### Provided records ###

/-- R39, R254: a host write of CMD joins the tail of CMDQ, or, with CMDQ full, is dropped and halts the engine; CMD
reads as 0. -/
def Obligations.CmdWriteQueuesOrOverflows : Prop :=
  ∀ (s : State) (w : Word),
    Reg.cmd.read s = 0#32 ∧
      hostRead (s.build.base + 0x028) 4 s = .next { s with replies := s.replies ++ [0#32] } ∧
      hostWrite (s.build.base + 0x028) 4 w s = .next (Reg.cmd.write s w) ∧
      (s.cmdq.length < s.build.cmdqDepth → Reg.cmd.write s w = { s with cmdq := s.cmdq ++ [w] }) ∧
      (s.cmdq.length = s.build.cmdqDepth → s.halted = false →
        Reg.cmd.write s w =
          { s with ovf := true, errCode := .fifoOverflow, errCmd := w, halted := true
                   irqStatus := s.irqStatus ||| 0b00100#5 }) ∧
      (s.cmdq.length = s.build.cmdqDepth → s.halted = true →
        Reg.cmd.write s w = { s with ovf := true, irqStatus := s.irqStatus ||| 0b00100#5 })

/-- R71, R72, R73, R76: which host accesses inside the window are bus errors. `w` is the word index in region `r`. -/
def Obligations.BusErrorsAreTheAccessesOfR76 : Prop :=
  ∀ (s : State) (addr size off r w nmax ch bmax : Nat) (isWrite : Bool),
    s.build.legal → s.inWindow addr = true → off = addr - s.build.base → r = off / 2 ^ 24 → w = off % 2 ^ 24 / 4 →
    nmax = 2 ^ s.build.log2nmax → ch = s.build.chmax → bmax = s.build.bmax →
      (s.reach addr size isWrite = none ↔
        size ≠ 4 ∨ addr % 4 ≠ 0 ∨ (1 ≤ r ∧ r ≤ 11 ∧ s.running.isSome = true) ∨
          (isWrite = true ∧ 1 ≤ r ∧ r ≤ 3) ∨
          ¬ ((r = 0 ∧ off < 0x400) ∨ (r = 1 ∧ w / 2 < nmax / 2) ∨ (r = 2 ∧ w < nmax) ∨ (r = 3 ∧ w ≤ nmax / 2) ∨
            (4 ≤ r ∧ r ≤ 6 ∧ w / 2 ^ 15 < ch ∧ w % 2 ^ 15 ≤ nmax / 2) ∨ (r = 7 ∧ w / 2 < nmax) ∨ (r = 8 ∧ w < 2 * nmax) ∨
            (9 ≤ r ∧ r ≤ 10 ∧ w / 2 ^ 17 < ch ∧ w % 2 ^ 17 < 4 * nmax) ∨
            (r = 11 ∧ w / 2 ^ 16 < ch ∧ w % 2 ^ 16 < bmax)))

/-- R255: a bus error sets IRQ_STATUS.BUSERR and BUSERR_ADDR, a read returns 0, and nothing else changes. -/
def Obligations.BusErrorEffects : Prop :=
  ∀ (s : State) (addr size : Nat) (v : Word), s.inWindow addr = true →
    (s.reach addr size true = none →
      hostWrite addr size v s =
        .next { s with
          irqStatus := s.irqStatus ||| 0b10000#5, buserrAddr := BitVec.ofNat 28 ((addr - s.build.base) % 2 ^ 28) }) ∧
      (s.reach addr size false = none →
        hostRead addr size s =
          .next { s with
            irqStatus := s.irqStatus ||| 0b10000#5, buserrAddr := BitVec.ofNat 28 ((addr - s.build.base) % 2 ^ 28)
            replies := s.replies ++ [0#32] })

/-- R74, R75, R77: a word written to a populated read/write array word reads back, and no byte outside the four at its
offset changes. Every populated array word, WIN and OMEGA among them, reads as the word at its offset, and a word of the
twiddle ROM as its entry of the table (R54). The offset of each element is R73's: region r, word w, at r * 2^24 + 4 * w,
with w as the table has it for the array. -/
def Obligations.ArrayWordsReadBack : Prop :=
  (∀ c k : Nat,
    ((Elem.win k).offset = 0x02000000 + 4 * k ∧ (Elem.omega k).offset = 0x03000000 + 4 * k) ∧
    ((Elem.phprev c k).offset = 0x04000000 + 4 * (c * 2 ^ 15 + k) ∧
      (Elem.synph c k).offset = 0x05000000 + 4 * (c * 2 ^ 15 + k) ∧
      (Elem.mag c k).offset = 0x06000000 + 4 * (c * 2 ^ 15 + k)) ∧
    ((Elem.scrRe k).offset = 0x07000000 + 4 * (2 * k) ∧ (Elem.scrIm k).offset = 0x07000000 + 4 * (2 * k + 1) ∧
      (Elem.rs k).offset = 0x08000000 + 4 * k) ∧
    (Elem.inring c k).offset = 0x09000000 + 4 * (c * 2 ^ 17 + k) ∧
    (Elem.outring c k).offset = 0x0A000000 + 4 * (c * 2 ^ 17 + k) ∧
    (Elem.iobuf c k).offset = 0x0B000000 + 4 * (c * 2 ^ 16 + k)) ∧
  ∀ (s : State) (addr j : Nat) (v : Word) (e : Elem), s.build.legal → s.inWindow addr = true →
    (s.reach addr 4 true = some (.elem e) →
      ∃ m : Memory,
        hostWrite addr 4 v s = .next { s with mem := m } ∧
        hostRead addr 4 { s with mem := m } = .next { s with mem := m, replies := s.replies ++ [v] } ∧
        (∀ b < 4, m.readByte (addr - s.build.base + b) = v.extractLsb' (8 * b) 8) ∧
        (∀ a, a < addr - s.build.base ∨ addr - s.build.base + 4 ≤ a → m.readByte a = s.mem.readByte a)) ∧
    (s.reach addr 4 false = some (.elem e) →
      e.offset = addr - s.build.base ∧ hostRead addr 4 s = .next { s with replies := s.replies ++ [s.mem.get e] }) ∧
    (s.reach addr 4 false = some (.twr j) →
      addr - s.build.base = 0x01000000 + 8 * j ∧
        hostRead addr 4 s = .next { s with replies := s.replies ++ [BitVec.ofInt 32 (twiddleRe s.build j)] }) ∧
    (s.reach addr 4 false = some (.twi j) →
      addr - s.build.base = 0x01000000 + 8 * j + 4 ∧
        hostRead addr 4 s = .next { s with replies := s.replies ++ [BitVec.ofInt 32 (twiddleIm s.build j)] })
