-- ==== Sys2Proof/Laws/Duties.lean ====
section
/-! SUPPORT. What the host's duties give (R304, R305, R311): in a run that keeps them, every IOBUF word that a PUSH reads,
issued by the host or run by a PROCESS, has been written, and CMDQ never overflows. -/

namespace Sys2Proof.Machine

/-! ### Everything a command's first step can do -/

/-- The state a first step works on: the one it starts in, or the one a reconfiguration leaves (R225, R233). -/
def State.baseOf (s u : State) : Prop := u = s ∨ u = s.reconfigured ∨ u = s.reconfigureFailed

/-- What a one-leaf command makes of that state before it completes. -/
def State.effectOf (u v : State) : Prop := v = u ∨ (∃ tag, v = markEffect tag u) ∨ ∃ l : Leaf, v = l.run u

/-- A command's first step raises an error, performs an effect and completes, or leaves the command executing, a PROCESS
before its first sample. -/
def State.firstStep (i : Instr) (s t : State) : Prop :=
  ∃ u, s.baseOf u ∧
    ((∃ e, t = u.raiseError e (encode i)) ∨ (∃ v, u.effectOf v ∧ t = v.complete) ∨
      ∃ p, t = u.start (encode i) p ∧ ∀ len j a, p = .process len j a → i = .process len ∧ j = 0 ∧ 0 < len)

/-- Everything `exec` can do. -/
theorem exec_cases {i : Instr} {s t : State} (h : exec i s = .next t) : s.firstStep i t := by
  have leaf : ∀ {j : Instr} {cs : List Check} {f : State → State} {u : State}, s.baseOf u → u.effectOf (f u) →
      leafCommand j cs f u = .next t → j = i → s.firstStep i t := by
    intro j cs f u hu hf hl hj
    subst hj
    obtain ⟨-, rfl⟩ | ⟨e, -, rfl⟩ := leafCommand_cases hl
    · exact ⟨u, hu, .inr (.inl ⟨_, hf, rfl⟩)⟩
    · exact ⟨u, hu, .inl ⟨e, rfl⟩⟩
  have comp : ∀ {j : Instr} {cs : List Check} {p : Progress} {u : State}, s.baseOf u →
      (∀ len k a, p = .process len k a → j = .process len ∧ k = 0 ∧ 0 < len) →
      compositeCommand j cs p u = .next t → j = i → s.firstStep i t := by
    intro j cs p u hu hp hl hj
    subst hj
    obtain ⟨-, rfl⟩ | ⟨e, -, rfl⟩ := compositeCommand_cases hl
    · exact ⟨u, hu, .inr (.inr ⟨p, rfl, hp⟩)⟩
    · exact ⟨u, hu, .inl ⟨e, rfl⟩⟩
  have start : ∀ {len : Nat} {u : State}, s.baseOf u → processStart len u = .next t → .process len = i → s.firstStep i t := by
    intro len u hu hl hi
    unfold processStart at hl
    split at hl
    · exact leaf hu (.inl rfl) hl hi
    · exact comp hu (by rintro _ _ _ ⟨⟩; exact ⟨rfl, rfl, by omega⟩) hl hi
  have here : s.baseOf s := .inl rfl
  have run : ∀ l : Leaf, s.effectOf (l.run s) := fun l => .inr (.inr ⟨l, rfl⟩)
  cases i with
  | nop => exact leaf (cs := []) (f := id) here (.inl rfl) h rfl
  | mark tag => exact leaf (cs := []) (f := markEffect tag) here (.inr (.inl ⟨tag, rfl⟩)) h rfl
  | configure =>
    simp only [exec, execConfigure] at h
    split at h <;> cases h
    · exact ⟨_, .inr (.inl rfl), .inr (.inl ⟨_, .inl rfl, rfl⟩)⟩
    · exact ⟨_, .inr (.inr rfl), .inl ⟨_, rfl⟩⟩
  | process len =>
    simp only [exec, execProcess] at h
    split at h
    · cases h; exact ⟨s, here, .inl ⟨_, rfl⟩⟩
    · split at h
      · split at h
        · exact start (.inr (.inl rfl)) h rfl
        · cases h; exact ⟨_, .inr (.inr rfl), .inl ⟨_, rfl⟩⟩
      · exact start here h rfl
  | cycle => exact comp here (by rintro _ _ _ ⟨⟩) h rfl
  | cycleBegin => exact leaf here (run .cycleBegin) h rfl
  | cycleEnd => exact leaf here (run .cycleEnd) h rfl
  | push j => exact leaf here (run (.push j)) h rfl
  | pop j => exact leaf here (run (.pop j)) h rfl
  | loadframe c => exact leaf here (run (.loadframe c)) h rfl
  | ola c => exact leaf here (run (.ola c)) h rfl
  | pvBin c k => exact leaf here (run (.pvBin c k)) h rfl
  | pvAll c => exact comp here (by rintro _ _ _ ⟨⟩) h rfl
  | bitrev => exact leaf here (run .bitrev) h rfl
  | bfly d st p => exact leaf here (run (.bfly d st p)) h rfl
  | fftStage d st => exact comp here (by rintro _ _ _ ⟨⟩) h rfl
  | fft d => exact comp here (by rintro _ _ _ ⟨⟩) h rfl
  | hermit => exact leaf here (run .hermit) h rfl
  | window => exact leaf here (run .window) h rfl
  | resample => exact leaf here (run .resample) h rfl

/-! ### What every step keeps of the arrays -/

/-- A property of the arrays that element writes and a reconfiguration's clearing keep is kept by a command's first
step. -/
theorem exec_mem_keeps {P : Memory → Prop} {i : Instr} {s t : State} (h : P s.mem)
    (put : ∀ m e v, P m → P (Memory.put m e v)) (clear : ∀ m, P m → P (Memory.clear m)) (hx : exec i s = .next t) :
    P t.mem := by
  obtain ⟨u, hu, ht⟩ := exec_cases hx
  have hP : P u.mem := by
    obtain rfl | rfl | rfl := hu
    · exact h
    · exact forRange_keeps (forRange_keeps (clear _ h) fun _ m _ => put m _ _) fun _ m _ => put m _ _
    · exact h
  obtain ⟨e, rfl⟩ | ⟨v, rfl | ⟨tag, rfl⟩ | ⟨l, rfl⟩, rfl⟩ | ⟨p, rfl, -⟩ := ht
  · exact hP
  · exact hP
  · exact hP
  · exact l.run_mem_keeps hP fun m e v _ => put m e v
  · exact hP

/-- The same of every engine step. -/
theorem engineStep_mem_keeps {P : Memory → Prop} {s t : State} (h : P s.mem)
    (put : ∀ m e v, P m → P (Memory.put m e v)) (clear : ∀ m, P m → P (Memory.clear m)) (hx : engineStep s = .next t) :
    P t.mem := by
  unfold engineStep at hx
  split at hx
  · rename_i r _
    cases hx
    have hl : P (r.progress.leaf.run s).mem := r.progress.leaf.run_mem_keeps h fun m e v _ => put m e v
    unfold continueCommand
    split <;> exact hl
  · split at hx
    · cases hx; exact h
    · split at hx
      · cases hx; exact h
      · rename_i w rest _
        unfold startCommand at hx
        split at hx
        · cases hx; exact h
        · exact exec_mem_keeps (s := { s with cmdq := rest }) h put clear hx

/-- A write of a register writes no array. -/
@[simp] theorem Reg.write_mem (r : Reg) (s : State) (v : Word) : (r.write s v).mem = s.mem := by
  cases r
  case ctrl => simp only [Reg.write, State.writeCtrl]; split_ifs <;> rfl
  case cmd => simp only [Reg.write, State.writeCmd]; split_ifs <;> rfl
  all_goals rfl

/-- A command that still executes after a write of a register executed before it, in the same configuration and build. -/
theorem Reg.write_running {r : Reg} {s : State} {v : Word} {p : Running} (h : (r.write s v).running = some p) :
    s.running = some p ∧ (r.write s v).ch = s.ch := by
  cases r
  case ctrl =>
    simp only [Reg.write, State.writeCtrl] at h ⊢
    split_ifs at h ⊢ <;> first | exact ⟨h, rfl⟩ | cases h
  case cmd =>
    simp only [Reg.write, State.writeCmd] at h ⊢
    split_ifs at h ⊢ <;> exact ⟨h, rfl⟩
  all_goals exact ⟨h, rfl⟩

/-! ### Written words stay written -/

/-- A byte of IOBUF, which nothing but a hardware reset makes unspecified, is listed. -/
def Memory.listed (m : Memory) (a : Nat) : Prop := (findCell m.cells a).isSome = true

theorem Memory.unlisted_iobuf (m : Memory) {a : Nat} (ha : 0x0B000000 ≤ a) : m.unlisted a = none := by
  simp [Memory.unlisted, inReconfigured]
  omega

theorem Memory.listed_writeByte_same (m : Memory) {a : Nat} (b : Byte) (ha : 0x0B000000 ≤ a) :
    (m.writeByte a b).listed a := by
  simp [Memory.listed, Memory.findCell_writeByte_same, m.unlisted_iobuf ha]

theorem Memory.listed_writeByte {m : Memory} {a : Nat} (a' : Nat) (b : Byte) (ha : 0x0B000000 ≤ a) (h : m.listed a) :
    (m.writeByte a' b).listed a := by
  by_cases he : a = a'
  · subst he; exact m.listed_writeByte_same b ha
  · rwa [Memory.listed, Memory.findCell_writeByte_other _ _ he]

###

**Task requirements**
All that is wanted is a faithful reproduction of the line above with "(r = 11 ∧ w / 2", the line with "Word), s.inWindow addr = true →", and every line in between.

**Result**
            (r = 11 ∧ w / 2 ^ 16 < ch ∧ w % 2 ^ 16 < bmax)))

/-- R255: a bus error sets IRQ_STATUS.BUSERR and BUSERR_ADDR, a read returns 0, and nothing else changes. -/
def Obligations.BusErrorEffects : Prop :=
  ∀ (s : State) (addr size : Nat) (v : Word), s.inWindow addr = true →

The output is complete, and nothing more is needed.